Go to the line in the entries below that holds "let bad : Nat → Bool := fun i =>" and repeat exactly from there through the line that holds "else if i = 9 then", inclusive.

(Dataset excerpts)
- Opening Delimiter -

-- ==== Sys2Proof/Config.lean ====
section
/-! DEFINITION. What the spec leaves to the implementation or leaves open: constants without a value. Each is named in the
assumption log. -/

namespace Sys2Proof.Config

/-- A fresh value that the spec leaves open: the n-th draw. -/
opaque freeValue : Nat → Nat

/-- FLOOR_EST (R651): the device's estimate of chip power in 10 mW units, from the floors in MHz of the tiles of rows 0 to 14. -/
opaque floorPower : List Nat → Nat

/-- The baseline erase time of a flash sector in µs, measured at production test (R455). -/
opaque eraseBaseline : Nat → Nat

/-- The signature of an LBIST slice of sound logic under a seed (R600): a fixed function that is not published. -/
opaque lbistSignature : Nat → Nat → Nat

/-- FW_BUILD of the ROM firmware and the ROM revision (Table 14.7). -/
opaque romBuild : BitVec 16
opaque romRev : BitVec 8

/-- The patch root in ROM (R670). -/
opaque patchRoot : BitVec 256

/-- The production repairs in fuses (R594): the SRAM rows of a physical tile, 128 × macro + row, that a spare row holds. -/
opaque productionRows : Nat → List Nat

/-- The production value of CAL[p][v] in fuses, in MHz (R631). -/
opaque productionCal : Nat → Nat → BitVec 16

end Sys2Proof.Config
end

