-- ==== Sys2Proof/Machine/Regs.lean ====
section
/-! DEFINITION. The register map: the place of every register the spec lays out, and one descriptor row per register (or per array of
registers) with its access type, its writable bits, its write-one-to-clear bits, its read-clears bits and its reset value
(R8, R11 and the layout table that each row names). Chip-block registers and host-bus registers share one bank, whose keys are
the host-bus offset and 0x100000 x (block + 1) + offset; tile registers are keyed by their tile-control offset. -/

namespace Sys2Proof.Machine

- Closing Delimiter -
- Opening Delimiter -

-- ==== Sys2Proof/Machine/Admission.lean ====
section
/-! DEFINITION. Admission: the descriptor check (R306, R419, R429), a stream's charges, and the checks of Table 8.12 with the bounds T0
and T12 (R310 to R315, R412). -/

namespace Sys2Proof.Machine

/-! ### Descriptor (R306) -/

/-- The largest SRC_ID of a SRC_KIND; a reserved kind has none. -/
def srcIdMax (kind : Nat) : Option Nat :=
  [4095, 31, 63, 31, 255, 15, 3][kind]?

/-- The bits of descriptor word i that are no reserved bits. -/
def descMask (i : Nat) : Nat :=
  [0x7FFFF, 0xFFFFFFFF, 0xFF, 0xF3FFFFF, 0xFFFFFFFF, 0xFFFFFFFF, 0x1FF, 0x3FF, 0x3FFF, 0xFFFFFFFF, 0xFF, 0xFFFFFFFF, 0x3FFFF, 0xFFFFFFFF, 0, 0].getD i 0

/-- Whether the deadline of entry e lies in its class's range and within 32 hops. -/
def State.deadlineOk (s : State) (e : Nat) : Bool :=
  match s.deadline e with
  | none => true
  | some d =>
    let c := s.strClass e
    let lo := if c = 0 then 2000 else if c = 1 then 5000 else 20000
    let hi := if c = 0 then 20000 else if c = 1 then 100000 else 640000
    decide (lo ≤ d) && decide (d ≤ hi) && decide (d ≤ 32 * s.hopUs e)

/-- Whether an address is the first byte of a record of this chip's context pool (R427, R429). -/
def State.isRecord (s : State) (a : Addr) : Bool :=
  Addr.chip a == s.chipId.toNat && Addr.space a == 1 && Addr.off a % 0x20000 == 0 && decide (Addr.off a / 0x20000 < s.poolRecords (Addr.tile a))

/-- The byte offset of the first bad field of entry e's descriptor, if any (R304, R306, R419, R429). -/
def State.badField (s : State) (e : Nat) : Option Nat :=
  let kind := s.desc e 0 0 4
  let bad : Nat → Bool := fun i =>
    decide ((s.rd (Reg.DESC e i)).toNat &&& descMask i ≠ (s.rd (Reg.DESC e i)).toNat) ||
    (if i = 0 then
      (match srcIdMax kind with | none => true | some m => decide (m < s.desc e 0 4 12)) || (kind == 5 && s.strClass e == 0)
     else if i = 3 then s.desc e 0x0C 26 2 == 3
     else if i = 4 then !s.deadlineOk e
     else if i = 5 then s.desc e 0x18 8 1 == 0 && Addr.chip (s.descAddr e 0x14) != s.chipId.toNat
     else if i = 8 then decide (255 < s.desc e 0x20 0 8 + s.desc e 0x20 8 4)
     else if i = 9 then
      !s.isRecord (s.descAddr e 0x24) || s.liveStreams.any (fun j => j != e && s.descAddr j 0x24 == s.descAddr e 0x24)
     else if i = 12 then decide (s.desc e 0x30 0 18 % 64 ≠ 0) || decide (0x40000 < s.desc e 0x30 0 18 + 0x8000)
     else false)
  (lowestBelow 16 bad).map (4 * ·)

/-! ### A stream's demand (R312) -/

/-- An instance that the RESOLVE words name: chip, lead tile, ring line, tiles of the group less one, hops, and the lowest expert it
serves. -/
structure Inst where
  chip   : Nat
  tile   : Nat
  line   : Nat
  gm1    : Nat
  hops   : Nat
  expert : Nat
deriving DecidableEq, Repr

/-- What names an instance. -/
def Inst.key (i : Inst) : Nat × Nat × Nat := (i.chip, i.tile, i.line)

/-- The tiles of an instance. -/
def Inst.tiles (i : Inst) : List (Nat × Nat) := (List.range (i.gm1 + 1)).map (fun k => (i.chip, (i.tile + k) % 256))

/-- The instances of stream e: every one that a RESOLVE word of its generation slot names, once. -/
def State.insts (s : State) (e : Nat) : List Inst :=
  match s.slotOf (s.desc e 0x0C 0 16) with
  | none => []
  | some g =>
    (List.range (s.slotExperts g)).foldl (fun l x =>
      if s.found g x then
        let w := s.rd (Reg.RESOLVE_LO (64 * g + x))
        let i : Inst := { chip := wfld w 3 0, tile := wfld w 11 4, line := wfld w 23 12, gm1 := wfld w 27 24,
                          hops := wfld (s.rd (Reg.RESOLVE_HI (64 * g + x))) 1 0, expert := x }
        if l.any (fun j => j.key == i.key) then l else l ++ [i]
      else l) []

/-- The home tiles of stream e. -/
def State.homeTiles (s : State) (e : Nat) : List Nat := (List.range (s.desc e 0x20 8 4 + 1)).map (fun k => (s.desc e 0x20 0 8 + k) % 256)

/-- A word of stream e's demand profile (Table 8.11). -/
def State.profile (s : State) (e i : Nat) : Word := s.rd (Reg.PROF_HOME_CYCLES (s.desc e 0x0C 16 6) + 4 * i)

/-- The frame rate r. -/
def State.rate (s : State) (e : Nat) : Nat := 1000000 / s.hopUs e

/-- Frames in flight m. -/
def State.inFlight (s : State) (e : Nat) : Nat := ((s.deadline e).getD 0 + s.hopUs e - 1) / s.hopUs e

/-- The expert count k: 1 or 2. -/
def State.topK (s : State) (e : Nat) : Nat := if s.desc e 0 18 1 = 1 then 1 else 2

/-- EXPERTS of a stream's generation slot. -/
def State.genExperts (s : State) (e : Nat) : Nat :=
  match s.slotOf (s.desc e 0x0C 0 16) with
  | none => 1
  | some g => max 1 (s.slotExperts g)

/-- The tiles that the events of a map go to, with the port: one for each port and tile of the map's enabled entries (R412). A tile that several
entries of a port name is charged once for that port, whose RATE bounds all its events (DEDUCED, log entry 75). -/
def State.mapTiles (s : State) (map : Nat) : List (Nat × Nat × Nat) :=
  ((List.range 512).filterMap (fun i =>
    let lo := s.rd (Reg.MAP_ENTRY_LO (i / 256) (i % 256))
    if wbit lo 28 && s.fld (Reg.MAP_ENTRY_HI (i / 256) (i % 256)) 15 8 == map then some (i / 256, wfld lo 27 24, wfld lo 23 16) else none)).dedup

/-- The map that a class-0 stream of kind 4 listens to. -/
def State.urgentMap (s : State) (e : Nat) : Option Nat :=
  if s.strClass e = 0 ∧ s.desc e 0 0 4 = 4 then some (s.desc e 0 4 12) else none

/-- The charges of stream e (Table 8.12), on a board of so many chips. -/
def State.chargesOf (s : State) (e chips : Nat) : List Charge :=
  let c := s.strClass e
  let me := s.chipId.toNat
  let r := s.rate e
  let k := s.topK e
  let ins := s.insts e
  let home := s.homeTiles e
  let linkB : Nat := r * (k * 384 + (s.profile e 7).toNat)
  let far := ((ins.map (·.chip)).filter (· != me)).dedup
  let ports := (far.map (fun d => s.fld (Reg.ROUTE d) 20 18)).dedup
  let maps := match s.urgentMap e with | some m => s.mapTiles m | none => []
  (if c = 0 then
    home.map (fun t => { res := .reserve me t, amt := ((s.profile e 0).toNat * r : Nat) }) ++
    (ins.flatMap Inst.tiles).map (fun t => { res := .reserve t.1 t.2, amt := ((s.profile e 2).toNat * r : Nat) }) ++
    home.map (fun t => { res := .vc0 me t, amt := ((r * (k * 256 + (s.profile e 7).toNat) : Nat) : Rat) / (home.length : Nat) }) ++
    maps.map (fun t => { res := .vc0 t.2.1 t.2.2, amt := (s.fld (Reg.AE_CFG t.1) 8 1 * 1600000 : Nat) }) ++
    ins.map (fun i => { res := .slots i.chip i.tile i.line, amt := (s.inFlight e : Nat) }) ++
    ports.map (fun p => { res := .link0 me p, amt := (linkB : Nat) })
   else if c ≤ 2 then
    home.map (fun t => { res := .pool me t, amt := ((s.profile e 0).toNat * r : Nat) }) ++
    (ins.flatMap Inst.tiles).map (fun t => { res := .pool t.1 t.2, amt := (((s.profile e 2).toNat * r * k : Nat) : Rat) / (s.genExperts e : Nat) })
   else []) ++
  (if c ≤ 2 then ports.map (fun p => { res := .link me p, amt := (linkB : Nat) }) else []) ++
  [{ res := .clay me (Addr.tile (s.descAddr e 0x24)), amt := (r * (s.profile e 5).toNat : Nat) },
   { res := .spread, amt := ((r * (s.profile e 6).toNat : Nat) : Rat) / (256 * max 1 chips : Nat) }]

- Closing Delimiter -
- Opening Delimiter -

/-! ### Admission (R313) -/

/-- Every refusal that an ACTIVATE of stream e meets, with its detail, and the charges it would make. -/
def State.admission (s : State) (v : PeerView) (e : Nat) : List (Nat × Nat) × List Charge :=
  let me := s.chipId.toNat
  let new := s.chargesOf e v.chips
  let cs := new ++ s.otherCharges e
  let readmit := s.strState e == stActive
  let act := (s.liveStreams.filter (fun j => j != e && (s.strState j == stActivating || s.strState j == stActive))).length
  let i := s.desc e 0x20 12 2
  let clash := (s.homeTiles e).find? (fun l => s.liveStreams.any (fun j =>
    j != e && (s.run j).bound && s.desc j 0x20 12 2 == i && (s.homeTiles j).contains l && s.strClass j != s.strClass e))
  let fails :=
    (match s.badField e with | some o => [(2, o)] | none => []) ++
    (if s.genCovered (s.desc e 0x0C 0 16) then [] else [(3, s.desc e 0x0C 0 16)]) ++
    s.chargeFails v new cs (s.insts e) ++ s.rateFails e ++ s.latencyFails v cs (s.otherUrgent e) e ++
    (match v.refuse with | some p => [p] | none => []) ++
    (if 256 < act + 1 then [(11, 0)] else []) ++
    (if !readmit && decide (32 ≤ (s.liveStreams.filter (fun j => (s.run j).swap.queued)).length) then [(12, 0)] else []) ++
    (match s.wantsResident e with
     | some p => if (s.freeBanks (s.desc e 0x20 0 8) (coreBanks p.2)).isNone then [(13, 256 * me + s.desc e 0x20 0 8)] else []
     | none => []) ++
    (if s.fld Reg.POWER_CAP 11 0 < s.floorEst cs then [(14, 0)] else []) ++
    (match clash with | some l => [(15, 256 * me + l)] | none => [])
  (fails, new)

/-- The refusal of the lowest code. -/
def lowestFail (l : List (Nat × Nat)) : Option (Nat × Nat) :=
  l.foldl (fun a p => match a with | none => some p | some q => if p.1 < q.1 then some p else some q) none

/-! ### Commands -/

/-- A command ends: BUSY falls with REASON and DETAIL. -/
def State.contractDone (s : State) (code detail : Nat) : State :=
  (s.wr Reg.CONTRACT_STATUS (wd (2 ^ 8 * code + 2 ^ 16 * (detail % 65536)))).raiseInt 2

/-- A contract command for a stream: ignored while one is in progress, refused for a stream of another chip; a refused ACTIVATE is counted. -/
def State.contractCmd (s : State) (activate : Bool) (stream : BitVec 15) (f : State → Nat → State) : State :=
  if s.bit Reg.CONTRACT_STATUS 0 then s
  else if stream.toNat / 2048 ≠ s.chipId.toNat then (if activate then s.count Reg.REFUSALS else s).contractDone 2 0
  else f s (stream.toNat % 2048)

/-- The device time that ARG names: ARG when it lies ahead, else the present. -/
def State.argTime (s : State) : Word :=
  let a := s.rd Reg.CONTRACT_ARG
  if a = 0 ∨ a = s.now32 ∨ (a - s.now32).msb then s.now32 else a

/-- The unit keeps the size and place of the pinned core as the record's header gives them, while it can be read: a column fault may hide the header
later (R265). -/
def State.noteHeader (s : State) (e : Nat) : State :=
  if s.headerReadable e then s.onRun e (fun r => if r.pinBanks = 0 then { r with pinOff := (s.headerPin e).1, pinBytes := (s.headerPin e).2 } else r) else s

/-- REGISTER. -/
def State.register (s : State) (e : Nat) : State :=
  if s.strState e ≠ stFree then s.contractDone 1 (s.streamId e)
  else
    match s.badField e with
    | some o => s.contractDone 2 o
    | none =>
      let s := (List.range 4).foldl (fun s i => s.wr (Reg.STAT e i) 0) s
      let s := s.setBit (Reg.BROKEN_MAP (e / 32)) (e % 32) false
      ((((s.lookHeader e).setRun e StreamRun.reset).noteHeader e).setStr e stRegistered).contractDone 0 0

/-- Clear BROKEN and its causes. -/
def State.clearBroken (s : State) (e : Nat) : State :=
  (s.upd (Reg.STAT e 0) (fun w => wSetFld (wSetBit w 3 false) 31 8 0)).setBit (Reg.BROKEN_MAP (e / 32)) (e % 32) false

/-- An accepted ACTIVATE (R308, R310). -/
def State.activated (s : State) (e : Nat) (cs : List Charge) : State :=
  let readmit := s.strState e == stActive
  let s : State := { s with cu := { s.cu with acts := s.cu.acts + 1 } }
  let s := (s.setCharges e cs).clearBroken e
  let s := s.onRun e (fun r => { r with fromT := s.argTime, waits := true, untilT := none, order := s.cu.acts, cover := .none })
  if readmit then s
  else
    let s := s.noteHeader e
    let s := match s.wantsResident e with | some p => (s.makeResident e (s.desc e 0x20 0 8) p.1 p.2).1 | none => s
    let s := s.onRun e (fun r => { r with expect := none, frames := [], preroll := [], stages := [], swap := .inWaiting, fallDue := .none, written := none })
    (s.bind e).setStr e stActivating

- Closing Delimiter -

Task output:
  let bad : Nat → Bool := fun i =>
    decide ((s.rd (Reg.DESC e i)).toNat &&& descMask i ≠ (s.rd (Reg.DESC e i)).toNat) ||
    (if i = 0 then
      (match srcIdMax kind with | none => true | some m => decide (m < s.desc e 0 4 12)) || (kind == 5 && s.strClass e == 0)
     else if i = 3 then s.desc e 0x0C 26 2 == 3
     else if i = 4 then !s.deadlineOk e
     else if i = 5 then s.desc e 0x18 8 1 == 0 && Addr.chip (s.descAddr e 0x14) != s.chipId.toNat
     else if i = 8 then decide (255 < s.desc e 0x20 0 8 + s.desc e 0x20 8 4)
     else if i = 9 then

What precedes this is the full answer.